Exercise instructions – The required output is the lines below from the line containing "on integers -/" to the line containing "32) : Nat))", inclusive, retyped exactly. No other lines belong in it.

***** Excerpted records *****

-- ==== Sys2Proof/Certificates/Slice0/Obligations.lean ====
section
/-! DEFINITION. The statements about the model, each citing the rules it formalises, with the tables of results they speak in. -/

set_option Elab.async false

namespace Sys2Proof.Statements

open Sys2Proof.Machine

/-! ## What the register words compute (R96, R98, R99), written as arithmetic on integers -/

/-- An integer as a register word: modulo 2^32. -/
def word (x : Int) : W32 := BitVec.ofInt 32 x

/-- An integer as a pair: modulo 2^64. -/
def wide (x : Int) : W64 := BitVec.ofInt 64 x

/-- Bits pos + w − 1 to pos of a word. -/
def field (x : W32) (pos w : Nat) : Nat := x.toNat / 2 ^ pos % 2 ^ w

/-- The position of a bit field, b[4:0] (R99). -/
def posOf (b : W32) : Nat := b.toNat % 32

/-- The width used, min(w, 32 − pos), a requested width above 32 counting as 32 (R99). -/
def widthOf (b : W32) : Nat := min (min (b.toNat / 256 % 64) 32) (32 - posOf b)

/-- A field of w bits, w above 0, as a signed number. -/
def signedField (f w : Nat) : Int := if f < 2 ^ (w - 1) then f else (f : Int) - 2 ^ w

/-- The result of the two-operand integer words for a, b and the old d (R98, R99). -/
def intaResult (x y z : W32) : Instr → Option W32
  | .iadd _ _ _ => some (word (x.toInt + y.toInt))
  | .isub _ _ _ => some (word (x.toInt - y.toInt))
  | .imul _ _ _ => some (word (x.toInt * y.toInt))
  | .imulh _ _ _ => some (word (x.toInt * y.toInt / 2 ^ 32))
  | .imulhu _ _ _ => some (word (x.toNat * y.toNat / 2 ^ 32 : Nat))
  | .imac _ _ _ => some (word (x.toInt * y.toInt + z.toInt))
  | .imin _ _ _ => some (word (min x.toInt y.toInt))
  | .imax _ _ _ => some (word (max x.toInt y.toInt))
  | .umin _ _ _ => some (word (min x.toNat y.toNat : Nat))
  | .umax _ _ _ => some (word (max x.toNat y.toNat : Nat))
  | .and _ _ _ => some (x &&& y)
  | .or _ _ _ => some (x ||| y)
  | .xor _ _ _ => some (x ^^^ y)
  | .andn _ _ _ => some (x &&& ~~~y)
  | .shl _ _ _ => some (if 32 ≤ y.toNat then 0 else word (x.toNat * 2 ^ y.toNat : Nat))
  | .shr _ _ _ => some (word (x.toNat / 2 ^ y.toNat : Nat))
  | .sar _ _ _ => some (word (x.toInt / 2 ^ y.toNat))
  | .rotl _ _ _ => some (word (x.toNat * 2 ^ (y.toNat % 32) + x.toNat / 2 ^ (32 - y.toNat % 32) : Nat))
  | .bfx _ _ _ => some (word (field x (posOf y) (widthOf y)))
  | .bfxs _ _ _ => some (if widthOf y = 0 then 0 else word (signedField (field x (posOf y) (widthOf y)) (widthOf y)))
  | .bfi _ _ _ => some (word (z.toNat - field z (posOf y) (widthOf y) * 2 ^ posOf y + field x 0 (widthOf y) * 2 ^ posOf y : Nat))
  | .lea1 _ _ _ => some (word (x.toInt + 2 * y.toInt))
  | .lea2 _ _ _ => some (word (x.toInt + 4 * y.toInt))
  | .lea3 _ _ _ => some (word (x.toInt + 8 * y.toInt))
  | _ => none

/-- d, a and b of a two-operand integer word. -/
def intaFields : Instr → Option (Reg × Reg × Reg)
  | .iadd d a b | .isub d a b | .imul d a b | .imulh d a b | .imulhu d a b | .imac d a b | .imin d a b | .imax d a b | .umin d a b | .umax d a b
  | .and d a b | .or d a b | .xor d a b | .andn d a b | .shl d a b | .shr d a b | .sar d a b | .rotl d a b | .bfx d a b | .bfxs d a b | .bfi d a b
  | .lea1 d a b | .lea2 d a b | .lea3 d a b => some (d, a, b)
  | _ => none

/-- What the words on pairs write, from the pairs or words a and b (R98). -/
def pairWord : Instr → Option (Thread → Thread)
  | .mulw d a b => some fun t => t.wr64 d (wide ((t.rd a).toNat * (t.rd b).toNat : Nat))
  | .add64 d a b => some fun t => t.wr64 d (wide ((t.rd64 a).toNat + (t.rd64 b).toNat))
  | .sub64 d a b => some fun t => t.wr64 d (wide ((t.rd64 a).toNat - (t.rd64 b).toNat))
  | .shl64 d a b => some fun t => t.wr64 d (if 64 ≤ (t.rd b).toNat then 0 else wide ((t.rd64 a).toNat * 2 ^ (t.rd b).toNat : Nat))
  | .shr64 d a b => some fun t => t.wr64 d (wide ((t.rd64 a).toNat / 2 ^ (t.rd b).toNat : Nat))
  | _ => none

/-- The result of the one-operand integer words. -/
def intuResult (x : W32) : Instr → Option W32
  | .mov _ _ => some x
  | .not _ _ => some (~~~x)
  | .ineg _ _ => some (word (-x.toInt))
  | .iabs _ _ => some (word x.toInt.natAbs)
  | .clz _ _ => some (word ((List.range 32).takeWhile fun k => !x.getLsbD (31 - k)).length)
  | .popc _ _ => some (word ((List.range 32).filter fun k => x.getLsbD k).length)
  | .brev _ _ => some (word (((List.range 32).map fun k => if x.getLsbD (31 - k) then 2 ^ k else 0).sum : Nat))
  | .iaddi _ _ m => some (word (x.toInt + m.toInt))
  | .andi _ _ m => some (x &&& BitVec.ofNat 32 m.toNat)
  | .ori _ _ m => some (x ||| BitVec.ofNat 32 m.toNat)
  | .xori _ _ m => some (x ^^^ BitVec.ofNat 32 m.toNat)
  | .shli _ _ n => some (word (x.toNat * 2 ^ n.toNat : Nat))
  | .shri _ _ n => some (word (x.toNat / 2 ^ n.toNat : Nat))
  | .sari _ _ n => some (word (x.toInt / 2 ^ n.toNat))
  | .rotli _ _ n => some (word (x.toNat * 2 ^ n.toNat + x.toNat / 2 ^ (32 - n.toNat) : Nat))
  | _ => none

*****

Solution to this task –
/-! ## What the register words compute (R96, R98, R99), written as arithmetic on integers -/

/-- An integer as a register word: modulo 2^32. -/
def word (x : Int) : W32 := BitVec.ofInt 32 x

/-- An integer as a pair: modulo 2^64. -/
def wide (x : Int) : W64 := BitVec.ofInt 64 x

/-- Bits pos + w − 1 to pos of a word. -/
def field (x : W32) (pos w : Nat) : Nat := x.toNat / 2 ^ pos % 2 ^ w

/-- The position of a bit field, b[4:0] (R99). -/
def posOf (b : W32) : Nat := b.toNat % 32

/-- The width used, min(w, 32 − pos), a requested width above 32 counting as 32 (R99). -/
def widthOf (b : W32) : Nat := min (min (b.toNat / 256 % 64) 32) (32 - posOf b)

/-- A field of w bits, w above 0, as a signed number. -/
def signedField (f w : Nat) : Int := if f < 2 ^ (w - 1) then f else (f : Int) - 2 ^ w

/-- The result of the two-operand integer words for a, b and the old d (R98, R99). -/
def intaResult (x y z : W32) : Instr → Option W32
  | .iadd _ _ _ => some (word (x.toInt + y.toInt))
  | .isub _ _ _ => some (word (x.toInt - y.toInt))
  | .imul _ _ _ => some (word (x.toInt * y.toInt))
  | .imulh _ _ _ => some (word (x.toInt * y.toInt / 2 ^ 32))
  | .imulhu _ _ _ => some (word (x.toNat * y.toNat / 2 ^ 32 : Nat))
  | .imac _ _ _ => some (word (x.toInt * y.toInt + z.toInt))
  | .imin _ _ _ => some (word (min x.toInt y.toInt))
  | .imax _ _ _ => some (word (max x.toInt y.toInt))
  | .umin _ _ _ => some (word (min x.toNat y.toNat : Nat))
  | .umax _ _ _ => some (word (max x.toNat y.toNat : Nat))
  | .and _ _ _ => some (x &&& y)
  | .or _ _ _ => some (x ||| y)
  | .xor _ _ _ => some (x ^^^ y)
  | .andn _ _ _ => some (x &&& ~~~y)
  | .shl _ _ _ => some (if 32 ≤ y.toNat then 0 else word (x.toNat * 2 ^ y.toNat : Nat))
  | .shr _ _ _ => some (word (x.toNat / 2 ^ y.toNat : Nat))
  | .sar _ _ _ => some (word (x.toInt / 2 ^ y.toNat))
  | .rotl _ _ _ => some (word (x.toNat * 2 ^ (y.toNat % 32) + x.toNat / 2 ^ (32 - y.toNat % 32) : Nat))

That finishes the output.